**Task prompt**: Look below for the line containing "t.backup = s.backup) ∧"; from there, print each line exactly up to and including the line containing "That this is a", and stop.

Stored data
▶
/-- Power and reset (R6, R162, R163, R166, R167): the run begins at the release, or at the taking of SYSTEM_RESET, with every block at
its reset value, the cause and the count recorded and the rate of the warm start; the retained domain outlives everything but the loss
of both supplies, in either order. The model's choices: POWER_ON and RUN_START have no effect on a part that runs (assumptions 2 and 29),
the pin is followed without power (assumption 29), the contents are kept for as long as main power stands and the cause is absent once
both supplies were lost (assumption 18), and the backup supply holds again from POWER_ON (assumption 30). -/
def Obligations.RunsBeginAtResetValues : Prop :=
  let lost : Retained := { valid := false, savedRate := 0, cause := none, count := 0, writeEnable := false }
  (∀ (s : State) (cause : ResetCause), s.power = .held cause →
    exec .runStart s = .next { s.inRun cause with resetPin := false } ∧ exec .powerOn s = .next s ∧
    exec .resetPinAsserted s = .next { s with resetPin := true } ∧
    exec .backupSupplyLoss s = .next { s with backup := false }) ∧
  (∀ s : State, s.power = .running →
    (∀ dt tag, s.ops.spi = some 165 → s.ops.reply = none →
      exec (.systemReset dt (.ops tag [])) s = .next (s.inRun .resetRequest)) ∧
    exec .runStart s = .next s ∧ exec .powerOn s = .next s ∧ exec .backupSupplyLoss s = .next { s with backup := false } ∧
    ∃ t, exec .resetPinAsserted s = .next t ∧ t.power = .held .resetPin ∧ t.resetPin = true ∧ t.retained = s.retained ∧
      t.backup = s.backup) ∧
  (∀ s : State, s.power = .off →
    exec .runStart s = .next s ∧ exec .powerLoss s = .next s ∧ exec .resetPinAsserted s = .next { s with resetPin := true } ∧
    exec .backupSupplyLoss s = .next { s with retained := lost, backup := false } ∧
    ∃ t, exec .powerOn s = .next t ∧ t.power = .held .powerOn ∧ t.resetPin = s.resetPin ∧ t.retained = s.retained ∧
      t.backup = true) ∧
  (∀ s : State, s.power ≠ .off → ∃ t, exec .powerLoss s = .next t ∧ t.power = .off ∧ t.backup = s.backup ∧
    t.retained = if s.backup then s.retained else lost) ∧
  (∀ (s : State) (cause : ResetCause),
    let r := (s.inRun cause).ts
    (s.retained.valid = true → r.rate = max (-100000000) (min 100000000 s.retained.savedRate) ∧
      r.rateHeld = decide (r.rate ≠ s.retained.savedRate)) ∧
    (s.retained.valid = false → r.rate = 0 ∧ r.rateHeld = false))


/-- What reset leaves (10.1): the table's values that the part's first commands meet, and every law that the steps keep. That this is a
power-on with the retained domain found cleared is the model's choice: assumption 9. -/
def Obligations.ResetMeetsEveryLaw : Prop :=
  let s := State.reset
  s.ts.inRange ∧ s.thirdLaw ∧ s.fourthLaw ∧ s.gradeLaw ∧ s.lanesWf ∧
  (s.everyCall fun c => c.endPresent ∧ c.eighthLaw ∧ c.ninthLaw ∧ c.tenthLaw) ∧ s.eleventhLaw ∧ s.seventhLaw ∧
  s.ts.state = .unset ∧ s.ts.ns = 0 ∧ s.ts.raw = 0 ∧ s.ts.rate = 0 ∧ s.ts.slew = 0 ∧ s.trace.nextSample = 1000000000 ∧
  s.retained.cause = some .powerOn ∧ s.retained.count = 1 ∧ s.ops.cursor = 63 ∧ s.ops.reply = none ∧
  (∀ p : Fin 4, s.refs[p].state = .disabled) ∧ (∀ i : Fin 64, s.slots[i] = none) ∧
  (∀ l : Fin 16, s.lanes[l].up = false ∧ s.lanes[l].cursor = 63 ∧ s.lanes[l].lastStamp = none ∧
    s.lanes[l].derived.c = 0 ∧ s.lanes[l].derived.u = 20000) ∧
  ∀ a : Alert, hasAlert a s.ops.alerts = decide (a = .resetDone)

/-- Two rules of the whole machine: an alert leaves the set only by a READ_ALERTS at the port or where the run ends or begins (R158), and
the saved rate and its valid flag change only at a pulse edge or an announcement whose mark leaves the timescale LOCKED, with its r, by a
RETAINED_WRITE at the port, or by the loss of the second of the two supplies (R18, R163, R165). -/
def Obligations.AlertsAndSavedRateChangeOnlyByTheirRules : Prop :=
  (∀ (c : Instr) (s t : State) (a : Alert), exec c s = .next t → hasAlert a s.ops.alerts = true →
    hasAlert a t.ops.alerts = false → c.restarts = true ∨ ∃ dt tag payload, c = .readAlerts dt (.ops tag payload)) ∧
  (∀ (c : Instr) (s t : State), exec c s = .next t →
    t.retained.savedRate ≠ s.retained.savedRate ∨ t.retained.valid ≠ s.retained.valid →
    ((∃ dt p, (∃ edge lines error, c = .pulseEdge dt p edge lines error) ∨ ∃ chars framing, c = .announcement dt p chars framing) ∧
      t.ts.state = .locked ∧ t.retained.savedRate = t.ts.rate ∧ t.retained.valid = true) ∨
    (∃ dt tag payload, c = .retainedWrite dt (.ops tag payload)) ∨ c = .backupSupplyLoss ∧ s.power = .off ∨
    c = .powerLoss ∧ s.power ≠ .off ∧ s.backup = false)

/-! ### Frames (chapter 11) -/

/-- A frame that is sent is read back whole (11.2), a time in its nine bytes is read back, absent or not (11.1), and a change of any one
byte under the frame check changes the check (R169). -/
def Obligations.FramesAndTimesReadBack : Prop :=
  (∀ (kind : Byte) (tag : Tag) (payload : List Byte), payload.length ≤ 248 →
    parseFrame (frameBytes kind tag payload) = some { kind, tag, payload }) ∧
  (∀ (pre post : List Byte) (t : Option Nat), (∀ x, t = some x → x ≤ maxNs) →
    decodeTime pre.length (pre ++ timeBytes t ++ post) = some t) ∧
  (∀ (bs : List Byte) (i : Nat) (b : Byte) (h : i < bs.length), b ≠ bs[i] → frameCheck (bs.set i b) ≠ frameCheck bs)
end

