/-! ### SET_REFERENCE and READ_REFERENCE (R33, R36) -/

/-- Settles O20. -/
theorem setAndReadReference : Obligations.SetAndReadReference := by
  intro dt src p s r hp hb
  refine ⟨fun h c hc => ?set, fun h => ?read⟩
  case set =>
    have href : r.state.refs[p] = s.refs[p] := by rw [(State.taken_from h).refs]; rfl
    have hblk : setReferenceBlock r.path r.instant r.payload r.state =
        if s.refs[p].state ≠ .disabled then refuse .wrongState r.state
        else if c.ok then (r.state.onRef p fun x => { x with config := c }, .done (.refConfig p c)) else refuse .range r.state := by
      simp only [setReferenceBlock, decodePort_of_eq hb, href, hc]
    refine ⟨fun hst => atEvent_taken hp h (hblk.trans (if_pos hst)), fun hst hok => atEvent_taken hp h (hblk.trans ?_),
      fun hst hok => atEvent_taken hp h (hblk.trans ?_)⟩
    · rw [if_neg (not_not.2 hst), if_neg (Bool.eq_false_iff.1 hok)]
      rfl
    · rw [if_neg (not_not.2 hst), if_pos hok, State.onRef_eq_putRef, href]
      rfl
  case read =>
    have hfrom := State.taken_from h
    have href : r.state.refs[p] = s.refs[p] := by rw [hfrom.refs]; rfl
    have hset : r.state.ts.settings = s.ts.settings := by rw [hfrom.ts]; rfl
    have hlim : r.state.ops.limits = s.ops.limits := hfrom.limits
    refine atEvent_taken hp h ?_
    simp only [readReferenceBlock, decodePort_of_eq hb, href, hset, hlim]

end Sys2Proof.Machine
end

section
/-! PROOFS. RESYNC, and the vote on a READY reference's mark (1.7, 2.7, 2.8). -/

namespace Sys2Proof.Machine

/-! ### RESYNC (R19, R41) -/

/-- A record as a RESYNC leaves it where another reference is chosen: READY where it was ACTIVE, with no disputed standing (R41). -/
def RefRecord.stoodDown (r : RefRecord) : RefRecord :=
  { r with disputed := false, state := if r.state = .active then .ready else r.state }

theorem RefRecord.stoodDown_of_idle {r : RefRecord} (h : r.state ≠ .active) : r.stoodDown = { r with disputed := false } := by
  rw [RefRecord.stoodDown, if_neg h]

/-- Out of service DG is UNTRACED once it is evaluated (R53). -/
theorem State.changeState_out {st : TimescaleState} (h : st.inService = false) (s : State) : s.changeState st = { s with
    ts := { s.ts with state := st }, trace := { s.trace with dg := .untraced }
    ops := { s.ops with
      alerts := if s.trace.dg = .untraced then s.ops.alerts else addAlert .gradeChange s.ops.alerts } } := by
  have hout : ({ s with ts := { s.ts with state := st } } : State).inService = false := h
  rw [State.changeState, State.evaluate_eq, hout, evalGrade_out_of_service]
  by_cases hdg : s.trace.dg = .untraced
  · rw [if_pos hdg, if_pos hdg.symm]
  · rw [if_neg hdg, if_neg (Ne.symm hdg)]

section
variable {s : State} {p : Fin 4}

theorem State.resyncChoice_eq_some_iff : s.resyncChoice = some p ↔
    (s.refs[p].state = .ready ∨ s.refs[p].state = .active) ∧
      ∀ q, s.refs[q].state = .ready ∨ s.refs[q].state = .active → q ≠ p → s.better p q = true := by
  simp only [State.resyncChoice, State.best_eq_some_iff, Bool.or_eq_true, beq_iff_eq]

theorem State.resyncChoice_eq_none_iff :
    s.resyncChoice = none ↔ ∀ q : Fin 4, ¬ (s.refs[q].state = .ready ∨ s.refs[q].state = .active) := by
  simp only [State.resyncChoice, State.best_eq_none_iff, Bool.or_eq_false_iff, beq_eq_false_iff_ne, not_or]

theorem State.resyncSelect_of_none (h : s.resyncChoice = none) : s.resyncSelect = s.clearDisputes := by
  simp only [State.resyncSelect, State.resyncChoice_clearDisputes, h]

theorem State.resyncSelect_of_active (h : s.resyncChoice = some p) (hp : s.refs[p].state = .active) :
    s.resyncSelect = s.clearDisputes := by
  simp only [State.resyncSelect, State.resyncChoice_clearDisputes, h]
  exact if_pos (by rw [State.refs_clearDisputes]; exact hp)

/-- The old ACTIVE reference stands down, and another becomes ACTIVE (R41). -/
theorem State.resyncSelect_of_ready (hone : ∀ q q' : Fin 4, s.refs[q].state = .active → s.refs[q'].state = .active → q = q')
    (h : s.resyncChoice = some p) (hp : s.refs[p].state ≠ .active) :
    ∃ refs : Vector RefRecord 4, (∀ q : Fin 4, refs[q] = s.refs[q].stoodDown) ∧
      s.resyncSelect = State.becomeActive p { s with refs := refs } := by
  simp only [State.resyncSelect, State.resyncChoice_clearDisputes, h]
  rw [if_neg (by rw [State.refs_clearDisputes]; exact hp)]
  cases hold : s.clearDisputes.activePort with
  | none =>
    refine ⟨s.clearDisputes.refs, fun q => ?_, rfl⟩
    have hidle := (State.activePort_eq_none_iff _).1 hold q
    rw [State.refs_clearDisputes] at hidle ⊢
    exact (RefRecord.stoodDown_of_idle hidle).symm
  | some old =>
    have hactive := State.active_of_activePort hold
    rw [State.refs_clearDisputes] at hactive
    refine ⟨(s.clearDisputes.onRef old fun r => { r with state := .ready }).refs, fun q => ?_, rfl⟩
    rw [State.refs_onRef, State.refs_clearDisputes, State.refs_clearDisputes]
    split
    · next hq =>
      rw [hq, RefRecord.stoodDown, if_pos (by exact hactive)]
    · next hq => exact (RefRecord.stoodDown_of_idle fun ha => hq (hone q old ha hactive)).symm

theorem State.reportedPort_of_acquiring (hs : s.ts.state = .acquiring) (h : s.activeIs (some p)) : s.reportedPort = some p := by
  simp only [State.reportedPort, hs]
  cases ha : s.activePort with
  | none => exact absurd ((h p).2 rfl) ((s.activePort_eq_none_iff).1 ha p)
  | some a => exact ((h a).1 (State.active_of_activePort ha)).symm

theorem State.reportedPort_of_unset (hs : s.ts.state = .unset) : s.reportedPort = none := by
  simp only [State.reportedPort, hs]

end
◀
**Response to the exercise**:
      t.backup = s.backup) ∧
  (∀ s : State, s.power = .off →
    exec .runStart s = .next s ∧ exec .powerLoss s = .next s ∧ exec .resetPinAsserted s = .next { s with resetPin := true } ∧
    exec .backupSupplyLoss s = .next { s with retained := lost, backup := false } ∧
    ∃ t, exec .powerOn s = .next t ∧ t.power = .held .powerOn ∧ t.resetPin = s.resetPin ∧ t.retained = s.retained ∧
      t.backup = true) ∧
  (∀ s : State, s.power ≠ .off → ∃ t, exec .powerLoss s = .next t ∧ t.power = .off ∧ t.backup = s.backup ∧
    t.retained = if s.backup then s.retained else lost) ∧
  (∀ (s : State) (cause : ResetCause),
    let r := (s.inRun cause).ts
    (s.retained.valid = true → r.rate = max (-100000000) (min 100000000 s.retained.savedRate) ∧
      r.rateHeld = decide (r.rate ≠ s.retained.savedRate)) ∧
    (s.retained.valid = false → r.rate = 0 ∧ r.rateHeld = false))


/-- What reset leaves (10.1): the table's values that the part's first commands meet, and every law that the steps keep. That this is a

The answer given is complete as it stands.